The smaller man carried a heavy suitcase, a used knockoff of a Vuitton that had been purchased that morning in a pawnshop. The two-suiter was full of Goliath-size apparel just purchased at Mr. Hy's Big, Tall, and Stout Shop there in the Crown Plaza shopping complex. The sign read, MR. HY'S HAS SOMETHING OF EVERY SIZE! In truth, the shop had been able to fit Chaingang with shirts, slacks—to be hemmed to a basketball player's inseam length—socks, a tie, an ascot for God's sake—two sweaters and a blazer. They'd had to say no to the 15EEEEE footwear, so he would have to make do with his burnished oxfords and the combat boots which he routinely wore.
The moment he was alone in the room behind a closed door, he began peeling off his clothes until he was nude, and then surveyed the wreckage of his personal treasury. The center of the huge flash roll of hundreds that he carried was, of course, blank paper.
He'd spent the night in a fleabag motel over on the Kansas side, and bright and early had been up looking at the storefront and industrial rentals. A deposit had gone on a second-floor cubicle of office space recently vacated by a fly-by-night ad agency. A tattoo parlor had tried to make a go of it downstairs, but had gone in the toilet subsequent to the AIDS epidemic. It was a shade more than he wanted to spend but it was isolated and—as a plus—it had a small bathroom with a sink.

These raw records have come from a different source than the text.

/-- A row that selects a word is that of the instruction it decodes to, but for the SYS row on the two fixed words. -/
theorem row_of_selects (h : (rowOf i).selects w = true) :
    ((w = 0x00E0 ∨ w = 0x00EE) ∧ rowOf i = rowOf (.sys 0)) ∨ (selectInstr w).map rowOf = some (rowOf i) := by
  have hop := fieldOp_of_selects h
  cases i
  case cls | ret =>
    rw [eq_of_selects h rfl]
    exact .inr rfl
  case sys nnn =>
    have hop : fieldOp w = 0x0 := by simpa [encode] using hop
    rcases selectSystem_row hop with hw | hrow
    · exact .inl ⟨hw, rfl⟩
    · have hsel : selectInstr w = some (selectSystem (fieldNNN w)) := by simp [selectInstr, hop]
      exact .inr (hsel ▸ congrArg some hrow)
  case jp | call | ldI | jpV0 | seImm | sneImm | ldImm | addImm | rnd | drw =>
    exact .inr (by simp [selectInstr, hop, encode, rowOf])
  case seReg | sneReg =>
    have hn := fieldN_of_selects h fieldN_maskXY
    exact .inr (by simp [selectInstr, hop, hn, encode, rowOf])
  case ldReg | orReg | andReg | xorReg | addReg | sub | shr | subn | shl =>
    have hn := fieldN_of_selects h fieldN_maskXY
    exact .inr (by simp [selectInstr, selectAlu, hop, hn, encode, rowOf])
  case skp | sknp =>
    have hkk := fieldKK_of_selects h fieldKK_maskX
    exact .inr (by simp [selectInstr, selectKey, hop, hkk, encode, rowOf])
  all_goals
    have hkk := fieldKK_of_selects h fieldKK_maskX
    exact .inr (by simp [selectInstr, selectMisc, hop, hkk, encode, rowOf])

end

theorem selects_of_tableRow {w : Word} {r : OpcodeRow} (h : tableRow w = some r) : r.selects w = true :=
  List.find?_some (p := fun r : OpcodeRow => r.selects w) (by rwa [tableRow] at h)

/-- The row of the table is the row of the decoder. -/
theorem tableRow_eq (w : Word) : tableRow w = (selectInstr w).map rowOf := by
  cases ht : tableRow w with
  | some r =>
    obtain ⟨i, rfl⟩ := exists_rowOf_eq_of_mem (List.mem_of_find?_eq_some ht)
    rcases row_of_selects (selects_of_tableRow ht) with ⟨rfl | rfl, _⟩ | hrow
    · exact ht.symm.trans (by decide)
    · exact ht.symm.trans (by decide)
    · exact hrow.symm
  | none =>
    cases ho : selectInstr w with
    | none => rfl
    | some i =>
      have hsel : (rowOf i).selects w = true := (selects_rowOf_iff i w).2 (by rw [encode_of_selectInstr ho])
      exact absurd hsel (List.find?_eq_none.1 ht _ (rowOf_mem_opcodeTable i))

/-- Settles O5: the table's row is the decoder's, and two rows that select one word differ only by the SYS row. -/
theorem decoderAgreesWithOpcodeTable : Obligations.DecoderAgreesWithOpcodeTable := by
  intro w
  refine ⟨fun i h => ?_, fun e h => ?_, fun r hr r' hr' hsel hsel' hne => ?_⟩
  · rw [tableRow_eq, decodeWord_eq_ok_iff.1 h]
    rfl
  · rw [tableRow_eq, (decodeWord_eq_error_iff.1 h).1]
    rfl
  · obtain ⟨i, rfl⟩ := exists_rowOf_eq_of_mem hr
    obtain ⟨i', rfl⟩ := exists_rowOf_eq_of_mem hr'
    rcases row_of_selects hsel with ⟨hw, hsys⟩ | hrow
    · exact ⟨hw, .inl hsys⟩
    · rcases row_of_selects hsel' with ⟨hw, hsys⟩ | hrow'
      · exact ⟨hw, .inr hsys⟩
      · exact absurd (Option.some.inj (hrow.symm.trans hrow')) hne

end Sys2Proof
end

section
/-! The instructions that write VF and a register (spec/10_state.md R12), and the two shifts (spec/42_alu.md R109,
R110). -/

namespace Sys2Proof.Machine

open Sys2Proof.Safety

/-! ### a completing instruction that writes VF and V[x] -/

theorem completedAt_retire_npc (s u : State) : completedAt (nextPc s) (u.retire s.npc) := by
  refine ⟨?_, rfl, rfl⟩
  simp [State.npc, nextPc]

theorem onlyRegs_writeFlagged (s : State) (f : Bool) (x : Reg) (b : Byte) (p : Word) :
    onlyRegs [x, 0xF] s ((s.writeFlagged f x b).retire p) := by
  refine ⟨fun r hr => ?_, rfl, fun _ => rfl, fun _ _ => rfl, ⟨rfl, rfl⟩, ⟨rfl, rfl⟩, ⟨rfl, rfl⟩, rfl, rfl, rfl, rfl⟩
  obtain ⟨hx, hvf⟩ : r ≠ x ∧ r ≠ 0xF := by simpa using hr
  exact (State.getV_writeFlagged s f x r b).trans ((if_neg hx).trans (if_neg hvf))

theorem getV_writeFlagged_dest (s : State) (f : Bool) (x : Reg) (b : Byte) : (s.writeFlagged f x b).getV x = b := by
  simp [State.getV_writeFlagged]

theorem flagByte_toNat (f : Bool) : (flagByte f).toNat = f.toNat := by
  cases f <;> rfl

theorem getV_writeFlagged_vf_toNat (s : State) (f : Bool) {x : Reg} (b : Byte) (hx : x ≠ vf) :
    ((s.writeFlagged f x b).getV vf).toNat = f.toNat := by
  simp [State.getV_writeFlagged, hx.symm, flagByte_toNat]

/-! ### shifts -/

theorem shrOut_toNat (a : Byte) : (shrOut a).toNat = a.toNat % 2 := by
  rw [shrOut, BitVec.getLsbD, Nat.toNat_testBit, Nat.pow_zero, Nat.div_one]

theorem shlOut_toNat (a : Byte) : (shlOut a).toNat = a.toNat / 128 := by
  have ha := a.isLt
  rw [shlOut, BitVec.getLsbD, Nat.toNat_testBit]
  omega
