-- ==== Sys2Proof/Certificates/Slice0/Obligations.lean ====
section
/-!
DEFINITION. The statements made of this model, one definition each, written from the numbered rules of spec/. The words
they share (recorded, sequenceStarted, captureEnded and so on) stand at the end of Safety.lean, each taken from a rule.
-/
open Sys2Proof Sys2Proof.Machine

/-! ### Encoding -/

/-- Decoding the encoding of an operation gives the operation back, with every operand, for every capacity it is well
formed for (R91 to R93, R96 to R98, R102). For the two edge rows of one selector the encoding carries the outcome of the
row's width test, which is the model's choice (log entry 4). -/
def Obligations.DecodeOfEncode : Prop :=
  ∀ (i : Instr) (capacity : Nat), i.wf capacity = true → decode capacity (encode i) = .ok i

/-- A legal command word is the word of the operation it decodes to: no two words are one command (R92, R93, R94). -/
def Obligations.CommandWordIsItsEncoding : Prop := ∀ (w : Word) (i : Instr), decodeCmd w = .ok i → encode i = .cmd w

/-- A transaction that decodes is the encoding of its operation, and the operation is one of the build; a read carries
no data (R80, R81, R97, R98). -/
def Obligations.TransactionIsItsEncoding : Prop :=
  ∀ (capacity : Nat) (h : BusTxn) (i : Instr), decodeBus capacity h = .ok i →
    i.wf capacity = true ∧ encode i = .bus { h with data := if h.we then h.data else 0#32 }

/-- Exactly the words of R94 decode to no command, and writing one to CMD records ILLEGAL_CMD and does nothing else;
SET_MODE with mode 3 is well formed, but fatal. -/
def Obligations.IllegalWordsRecordIllegalCmd : Prop :=
  (∀ w : Word, IllegalWord w ↔ ∀ i, decodeCmd w ≠ .ok i) ∧
    (∀ (w : Word) (s : State), IllegalWord w → s.errs.flags.getLsbD 6 = false →
      exec (.wrCmd w) s = .next (recorded 1 0x028#14 w s)) ∧
    decodeCmd 0x00000303#32 = .ok (.setMode .unset) ∧
    ∀ s : State, s.errs.flags.getLsbD 6 = false →
      exec (.wrCmd 0x00000303#32) s = .next (recorded 6 0x028#14 0x00000303#32 s)

/-- Words written out from the spec's encodings decode to the operations they stand for (R93, R97, R102). That a word of 48
bits carries the DATA of a write in its bits 47 to 16, above the descriptor, is the model's choice (log entry 12), as DATA
is no part of R97's selector; decodeTableWord decodes for the capacity of the reference build (log entry 1). -/
def Obligations.SampleWordsDecode : Prop :=
  decodeCmd 0x00000103#32 = .ok (.setMode .rx) ∧ decodeCmd 0x00000105#32 = .ok (.updateSlicer .advanced) ∧
    decodeTableWord 48 (0xABCD1234 * 2 ^ 16 + 0b100000000101000) = some (.wrCmd 0xABCD1234#32) ∧
    decodeTableWord 48 (300 * 2 ^ 16 + 0b110000000000100) = some (.wrPulse 1#11 300#32) ∧
    decodeTableWord 15 0b000000000010000 = some (.rdReg .status) ∧
    decodeTableWord 5 0b00110 = some .evDeadlineCapturing

/-! ### Transactions outside the register map -/

/-- A misaligned transaction performs no read or write, records BUS_ERR, and returns 0 if it is a read (R63). -/
def Obligations.MisalignedAccessIsBusErr : Prop :=
  ∀ (h : BusTxn) (s : State), h.offset.toNat % 4 ≠ 0 →
    (h.we = true → bus h s = .next (recorded 5 h.offset h.data s)) ∧
      (h.we = false → bus h s = .next (answered (recorded 5 h.offset 0#32 s) h.offset 0#32))

/-- The regions of the register space (R66): an aligned offset of a register or of the pulse window has an operation;
every other one records BUS_ERR, performs nothing, and returns 0 on read. -/
def Obligations.ReservedOffsetIsBusErr : Prop :=
  ∀ (h : BusTxn) (s : State), h.offset.toNat % 4 = 0 →
    (MappedOffset s.build.capacity h.offset.toNat → ∃ i, bus h s = exec i s ∧ i.wf s.build.capacity = true) ∧
      (¬ MappedOffset s.build.capacity h.offset.toNat →
        (h.we = true → bus h s = .next (recorded 5 h.offset h.data s)) ∧
          (h.we = false → bus h s = .next (answered (recorded 5 h.offset 0#32 s) h.offset 0#32)))

/-! ### The step -/

/-- A step runs the instruction it decodes. Where the step's input is a tick with one transaction, the block's own phases
have led to u, and the transaction decodes to i, the step is exec of i at u with the end of the tick after it; phases in
which no event occurs only take the detector's sample; and with more transactions, each is exec of what it decodes to, in
order (R56, R69, R81). That a step takes the oldest input the state holds is the model's choice (log entries 2, 3). -/
def Obligations.StepRunsDecodedInstruction : Prop :=
  (∀ (s u : State) (t : TickInput) (rest : List Input) (h : BusTxn) (i : Instr),
      s.env.inputs = .tick t :: rest → t.host = [h] → blockPhases (sampleInputs t (takeInput s)) = .next u →
      decodeBus u.build.capacity h = .ok i → step s = andThen (exec i u) fun v => .next (endTick v)) ∧
    (∀ s : State, s.radio.busy = false → txBusy s = false → deadlineDue s = false → pollDue s = false →
      edgeObserved s = false → blockPhases s = .next (sampled s)) ∧
    (∀ (s : State) (h : BusTxn) (hs : List BusTxn) (i : Instr), decodeBus s.build.capacity h = .ok i →
      hostPhase (h :: hs) s = andThen (exec i s) (hostPhase hs))

/-- One tick runs the phases A1, A2, A3, A4, B, C and D in this order, each on what the one before it leaves; `now` is
the same in all of them and advances at the end; `irq` is the OR of the enabled pending bits after phase C (R56, R49). -/
def Obligations.TickRunsPhasesInOrder : Prop :=
  ∀ (t : TickInput) (s a1 a2 a3 a4 a5 u : State), radioPhase (sampleInputs t s) = .next a1 → txPhase a1 = .next a2 →
    deadlinePhase a2 = .next a3 → pollPhase a3 = .next a4 → edgePhase a4 = .next a5 → hostPhase t.host a5 = .next u →
    u.now = s.now ∧
      tick t s =
        .next
          { u with
            ints :=
              { u.ints with irq := (List.range 4).any fun k => u.ints.pending.getLsbD k && u.ints.enable.getLsbD k }
            now := u.now + 1#32 }
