/-- A transmission from half-pulse k on plays its words and reaches its end (R193, R194, R197). The write that ends it
is the last of transmissionWrites. -/
theorem run_transmission (t₀ : Word) {r : Nat} (hr16 : r < 2 ^ 16) :
    ∀ (vs : List Half) (k τ : Nat) (s : State) (x : TxEngine), vs ≠ [] → k + vs.length = s.buf.pulseCount.toNat + 1 →
      (∀ (j : Nat) (h : j < vs.length), vs[j] = pulse s (k + j)) → s.buf.pulseCount.toNat ≤ s.build.capacity →
      s.radio.busy = false → x.prior = s.tx.prior → x.rep = BitVec.ofNat 16 r → x.idx = BitVec.ofNat 16 k →
      s.now = t₀ + BitVec.ofNat 32 τ →
      ∃ u, Run (playTransmission { s with tx := x }) (vs.map fun v => v.toNat * s.cfg.sampleRate.toNat).sum
          (endTransmission (s.buf.repeats.toNat - r) u) ∧
        Playing s u ∧ u.tx.rep = BitVec.ofNat 16 r ∧
        u.now = t₀ + BitVec.ofNat 32 (τ + (vs.map fun v => v.toNat * s.cfg.sampleRate.toNat).sum) ∧
        (drivePin .txData false u).trace =
          s.trace ++ dataFrom t₀ (transmissionWrites s.cfg.sampleRate.toNat k τ vs) := by
  intro vs
  induction vs with
  | nil => intro k τ s x h; exact absurd rfl h
  | cons v vs ih =>
    intro k τ s x _ hlen hvs hcap hb hp hr hk hnow
    have hc16 := s.buf.pulseCount.isLt
    simp only [List.length_cons] at hlen
    have hkc : k ≤ s.buf.pulseCount.toNat := by omega
    have hk16 : k < 2 ^ 16 := by omega
    have hv : v = pulse s k := hvs 0 (by simp)
    have hticks : halfPulseTicks k s = v.toNat * s.cfg.sampleRate.toNat := by rw [hv]; rfl
    obtain ⟨b, hrun⟩ := run_halfPulse hp hr hk hk16 hkc hcap hb
    rw [txAdvance_lastTick rfl, hticks] at hrun
    generalize hw : ({ later (v.toNat * s.cfg.sampleRate.toNat) b (halfPulseBegun r k s) with
      tx := { (later (v.toNat * s.cfg.sampleRate.toNat) b (halfPulseBegun r k s)).tx with wait := 0#32 } } : State) = w
      at hrun
    have hplay : Playing s w := by rw [← hw]; exact Playing.begun _ _ _ _ _ _
    have hwnow : w.now = t₀ + BitVec.ofNat 32 (τ + v.toNat * s.cfg.sampleRate.toNat) := by
      rw [← hw, BitVec.ofNat_add, ← BitVec.add_assoc, ← hnow]; rfl
    have hwtrace : w.trace = s.trace ++ dataFrom t₀ [(τ, decide (k % 2 = 1))] := by
      rw [← hw]; unfold dataFrom traceFrom; simp [later, halfPulseBegun, withPins, hnow]
    have hidx : w.tx.idx.toNat = k := by
      rw [← hw]
      show (BitVec.ofNat 16 k).toNat = k
      rw [BitVec.toNat_ofNat]; omega
    have hrep : w.tx.rep = BitVec.ofNat 16 r := by rw [← hw]; rfl
    have hbuf : w.buf = s.buf := by rw [← hw]; rfl
    have hcfg : w.cfg = s.cfg := by rw [← hw]; rfl
    have hbuild : w.build = s.build := by rw [← hw]; rfl
    have hradio : w.radio = s.radio := by rw [← hw]; rfl
    have hmem : w.mem = s.mem := by rw [← hw]; rfl
    clear hw
    unfold advancePulse at hrun
    cases vs with
    | nil =>
      simp only [List.length_nil] at hlen
      rw [if_neg (by rw [BitVec.lt_def, hidx, hbuf]; omega)] at hrun
      have hleft : repeatsLeft w = s.buf.repeats.toNat - r := by
        unfold repeatsLeft
        rw [hbuf, hrep, BitVec.toNat_ofNat, Nat.mod_eq_of_lt hr16]
      rw [hleft] at hrun
      refine ⟨w, by simpa using hrun, hplay, hrep, by simpa using hwnow, ?_⟩
      rw [drivePin_trace, hwtrace, hwnow]
      unfold dataFrom traceFrom
      simp [transmissionWrites]
    | cons v' vs =>
      simp only [List.length_cons] at hlen
      rw [if_pos (by rw [BitVec.lt_def, hidx, hbuf]; omega)] at hrun
      obtain ⟨u, hu, hplay', hrep', hnow', htrace'⟩ := ih (k + 1) (τ + v.toNat * s.cfg.sampleRate.toNat) w
        { w.tx with idx := w.tx.idx + 1#16 } (by simp) (by simp only [List.length_cons, hbuf]; omega)
        (fun j hj => by
          have := hvs (j + 1) (by simpa using hj)
          simp only [List.getElem_cons_succ] at this
          rw [this, show k + (j + 1) = k + 1 + j by omega]
          unfold pulse; rw [hmem])
        (by rw [hbuf, hbuild]; exact hcap) (by rw [hradio]; exact hb) rfl hrep
        (by rw [BitVec.ofNat_add]; show w.tx.idx + 1#16 = _; congr 1; apply BitVec.eq_of_toNat_eq; rw [hidx, BitVec.toNat_ofNat]; omega)
        hwnow
      rw [show w.buf.repeats.toNat - r = s.buf.repeats.toNat - r by rw [hbuf],
        show (List.map (fun v : Half => v.toNat * w.cfg.sampleRate.toNat) (v' :: vs)).sum =
          (List.map (fun v : Half => v.toNat * s.cfg.sampleRate.toNat) (v' :: vs)).sum by rw [hcfg]] at hu
      rw [hcfg] at hnow' htrace'
      refine ⟨u, ?_, hplay.trans hplay', hrep', ?_, ?_⟩
      · rw [List.map_cons, List.sum_cons]; exact hrun.trans hu
      · simp only [hnow', List.map_cons, List.sum_cons, Nat.add_assoc]
      · rw [htrace', hwtrace, List.append_assoc, ← dataFrom_append]
        rfl

/-- The pause between two transmissions, none among them, and the next transmission (R194, R195). -/
theorem run_pause {u : State} {n : Nat} (hn : u.tx.rep.toNat + (n + 1) = u.buf.repeats.toNat)
    (hb : u.radio.busy = false) :
    ∃ b w, Run (endTransmission (n + 1) u) (u.buf.interRepeatDelayMs.toNat * 1000)
      (playTransmission
        { later (u.buf.interRepeatDelayMs.toNat * 1000) b (drivePin .txData false u) with
          tx := { u.tx with phase := .gap, wait := w, rep := u.tx.rep + 1#16, idx := 1#16 } }) := by
  have hd := u.buf.interRepeatDelayMs.isLt
  have hN := u.buf.repeats.isLt
  have hpause : pauseTicks (drivePin .txData false u) = BitVec.ofNat 32 (u.buf.interRepeatDelayMs.toNat * 1000) := by
    apply BitVec.eq_of_toNat_eq; simp [pauseTicks]
  have hnat : (BitVec.ofNat 32 (u.buf.interRepeatDelayMs.toNat * 1000)).toNat = u.buf.interRepeatDelayMs.toNat * 1000 := by
    rw [BitVec.toNat_ofNat, Nat.mod_eq_of_lt (by omega)]
  simp only [endTransmission, hpause]
  split
  · rename_i hz
    rw [hz] at hnat
    have hD0 : u.buf.interRepeatDelayMs.toNat * 1000 = 0 := hnat.symm
    refine ⟨u.ints.irq, 0#32, ?_⟩
    rw [hD0]
    convert Run.refl _ using 2
    unfold playTransmission
    have hl : n = repeatsLeft
        (nextTransmission
          { drivePin .txData false u with tx := { (drivePin .txData false u).tx with phase := .gap, wait := 0#32 } }) := by
      show n = u.buf.repeats.toNat - (u.tx.rep + 1#16).toNat
      rw [BitVec.toNat_add, show (1#16).toNat = 1 from rfl]
      omega
    conv_rhs => rw [hl]
    have hlater : later 0 u.ints.irq (drivePin .txData false u) = drivePin .txData false u := by
      simp [later, drivePin]
    rw [hlater]
    rfl
  · rename_i hz
    obtain ⟨m, hm⟩ : ∃ m, u.buf.interRepeatDelayMs.toNat * 1000 = m + 1 :=
      ⟨u.buf.interRepeatDelayMs.toNat * 1000 - 1, by
        have : u.buf.interRepeatDelayMs.toNat * 1000 ≠ 0 := fun h => hz (by rw [h])
        omega⟩
    rw [hm] at hnat ⊢
    obtain ⟨b, hrun⟩ := run_segment m
      { drivePin .txData false u with
        tx := { (drivePin .txData false u).tx with phase := .gap, wait := BitVec.ofNat 32 (m + 1) } } (.inr rfl) hb hnat
    refine ⟨b, 0#32, ?_⟩
    rw [txAdvance_lastTick_gap rfl] at hrun
    exact hrun

/-- Transmission r and the n after it play, and the train is released (R194, R196, R197). -/
theorem run_train (t₀ : Word) (vs : List Half) (hne : vs ≠ []) :
    ∀ (n r τ : Nat) (s : State) (x : TxEngine), vs.length = s.buf.pulseCount.toNat →
      (∀ (j : Nat) (h : j < vs.length), vs[j] = pulse s (1 + j)) → s.buf.pulseCount.toNat ≤ s.build.capacity →
      s.radio.busy = false → r + n = s.buf.repeats.toNat → x.prior = s.tx.prior → x.rep = BitVec.ofNat 16 r →
      x.idx = 1#16 → s.now = t₀ + BitVec.ofNat 32 τ →
      ∃ u, Run (playTransmission { s with tx := x })
          ((n + 1) * (vs.map fun v => v.toNat * s.cfg.sampleRate.toNat).sum +
            n * (s.buf.interRepeatDelayMs.toNat * 1000))
          (.next (txRelease u)) ∧
        Playing s u ∧
        u.now =
          t₀ + BitVec.ofNat 32
            (τ + ((n + 1) * (vs.map fun v => v.toNat * s.cfg.sampleRate.toNat).sum +
              n * (s.buf.interRepeatDelayMs.toNat * 1000))) ∧
        u.trace =
          s.trace ++ dataFrom t₀
            (trainWrites s.cfg.sampleRate.toNat (vs.map fun v => v.toNat * s.cfg.sampleRate.toNat).sum
              (s.buf.interRepeatDelayMs.toNat * 1000) vs (n + 1) τ) := by
  intro n
  induction n with
  | zero =>
    intro r τ s x hlen hvs hcap hb hr hp hrep hidx hnow
    have hN := s.buf.repeats.isLt
    obtain ⟨u, hu, hplay, -, hnow', htrace⟩ := run_transmission t₀ (r := r) (by omega) vs 1 τ s x hne (by omega) hvs
      hcap hb hp hrep hidx hnow
    rw [show s.buf.repeats.toNat - r = 0 by omega] at hu
    refine ⟨drivePin .txData false u, by simpa [endTransmission] using hu, hplay.trans ⟨rfl, rfl, rfl, rfl⟩,
      by simpa using hnow', ?_⟩
    rw [htrace]
    simp [trainWrites]
  | succ n ih =>
    intro r τ s x hlen hvs hcap hb hr hp hrep hidx hnow
    have hN := s.buf.repeats.isLt
    generalize hL : (vs.map fun v => v.toNat * s.cfg.sampleRate.toNat).sum = L
    generalize hD : s.buf.interRepeatDelayMs.toNat * 1000 = D
    obtain ⟨u, hu, hplay, hrep', hnow', htrace⟩ := run_transmission t₀ (r := r) (by omega) vs 1 τ s x hne (by omega) hvs
      hcap hb hp hrep hidx hnow
    rw [hL] at hu hnow'
    have hbuf : u.buf = s.buf := hplay.buf
    have hcfg : u.cfg = s.cfg := hplay.cfg
    have hmem : u.mem = s.mem := hplay.mem
    have hbuild : u.build = s.build := hplay.build
    have hradio : u.radio = s.radio := hplay.radio
    have hr16 : u.tx.rep.toNat = r := by rw [hrep', BitVec.toNat_ofNat]; omega
    obtain ⟨b, w, hpause⟩ := run_pause (u := u) (n := n) (by rw [hr16, hbuf]; omega) (by rw [hradio]; exact hb)
    rw [show u.buf.interRepeatDelayMs.toNat * 1000 = D by rw [hbuf, hD]] at hpause
    generalize hv : later D b (drivePin .txData false u) = v at hpause
    have hplay' : Playing u v := by rw [← hv]; exact ⟨rfl, rfl, rfl, rfl⟩
    have hvnow : v.now = t₀ + BitVec.ofNat 32 (τ + L + D) := by
      rw [BitVec.ofNat_add, ← BitVec.add_assoc, ← hnow', ← hv]; rfl
    have hvtrace : v.trace = s.trace ++ dataFrom t₀ (transmissionWrites s.cfg.sampleRate.toNat 1 τ vs) := by
      rw [← htrace, ← hv]; rfl
    have hvtx : v.tx = u.tx := by rw [← hv]; rfl
    clear hv
    have hplay2 := hplay.trans hplay'
    have hbuf2 : v.buf = s.buf := hplay2.buf
    have hcfg2 : v.cfg = s.cfg := hplay2.cfg
    have hmem2 : v.mem = s.mem := hplay2.mem
    have hbuild2 : v.build = s.build := hplay2.build
    have hradio2 : v.radio = s.radio := hplay2.radio
    obtain ⟨z, hz, hplayz, hnowz, htracez⟩ := ih (r + 1) (τ + L + D) v
      { u.tx with phase := .gap, wait := w, rep := u.tx.rep + 1#16, idx := 1#16 }
      (by rw [hbuf2]; exact hlen) (fun j hj => by rw [hvs j hj]; unfold pulse; rw [hmem2])
      (by rw [hbuf2, hbuild2]; exact hcap) (by rw [hradio2]; exact hb) (by rw [hbuf2]; omega) (by rw [hvtx])
      (by rw [BitVec.ofNat_add, hrep']) rfl hvnow
    have eL : (vs.map fun v' => v'.toNat * v.cfg.sampleRate.toNat).sum = L := by rw [hcfg2, hL]
    have eD : v.buf.interRepeatDelayMs.toNat * 1000 = D := by rw [hbuf2, hD]
    rw [eL, eD] at hz hnowz htracez
    refine ⟨z, ?_, hplay2.trans hplayz, ?_, ?_⟩
    · rw [show s.buf.repeats.toNat - r = n + 1 by omega] at hu
      have := (hu.trans hpause).trans hz
      rw [show (n + 1 + 1) * L + (n + 1) * D = L + D + ((n + 1) * L + n * D) by ring]
      exact this
    · rw [hnowz, show τ + L + D + ((n + 1) * L + n * D) = τ + ((n + 1 + 1) * L + (n + 1) * D) by ring]
    · rw [htracez, hvtrace, hcfg2, List.append_assoc, ← dataFrom_append]
      rfl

The Southwestern Bell folks would be getting a healthy deposit, too, since the "Norville Galleries," which would be occupying the office space, hadn't had previous phone service. A quickie printer was doing some signage and letterhead stuff, and within the next forty-eight hours or so the company would be open for business.
"What kind of business is this?" the landlord wanted to know, as he counted the money for the closet-size office on East Minnesota Avenue.
"I'm in the mail-order game," the big man informed him, giving him a moment of terrible anguish as he came down hard on the poor fellow's foot. "Oh, my Lord. I'm sorry!" He was most apologetic. He had kind of "lost his balance" and something like five hundred pounds of meat had come to rest on the landlord's bunions. The guy had wanted to ask about this mail-order business the new tenant was going to be doing, but by then all he wanted to do was put some distance between himself and the behemoth whose money he'd just accepted. The name of his reference had been one Giles Cunningham, of York Sprinklers, Inc. The landlord might or might not realize that he'd given the address of the Hyatt Regency Hotel.
Everything was going according to schedule, Chaingang thought, surveying his vast nakedness in the mirror. He cranked the air conditioning down another notch and picked up the telephone, summoning the front desk.
"Yes, this is Mr. Cunningham. I'm going to be getting a couple of telephone calls this evening—perhaps—and tomorrow, which will be for a business I own here in town called the Norville Galleries. If I should get any calls for the Norville Galleries, that's me." He made sure they noted his room number. "Kindly pass this along to the other operators, would you? It's very important. I appreciate it. Thanks!" He waited a few minutes and called back and spelled N-o-r-v-i-l-l-e for the person on the switchboard, drumming the name into their head by repetition. When he went out later he would call for himself using another voice, and they'd ring an empty room.
He decided that the haircut was next. He put on a change of clothes and took the elevator back downstairs. The newspaper ad was set to hit in the next morning's Kansas City Star classifieds. One or two more details to attend to and the Norville Galleries would be well on its way. Another entrepreneurial success story: the American Mercantile Dream in full bloom.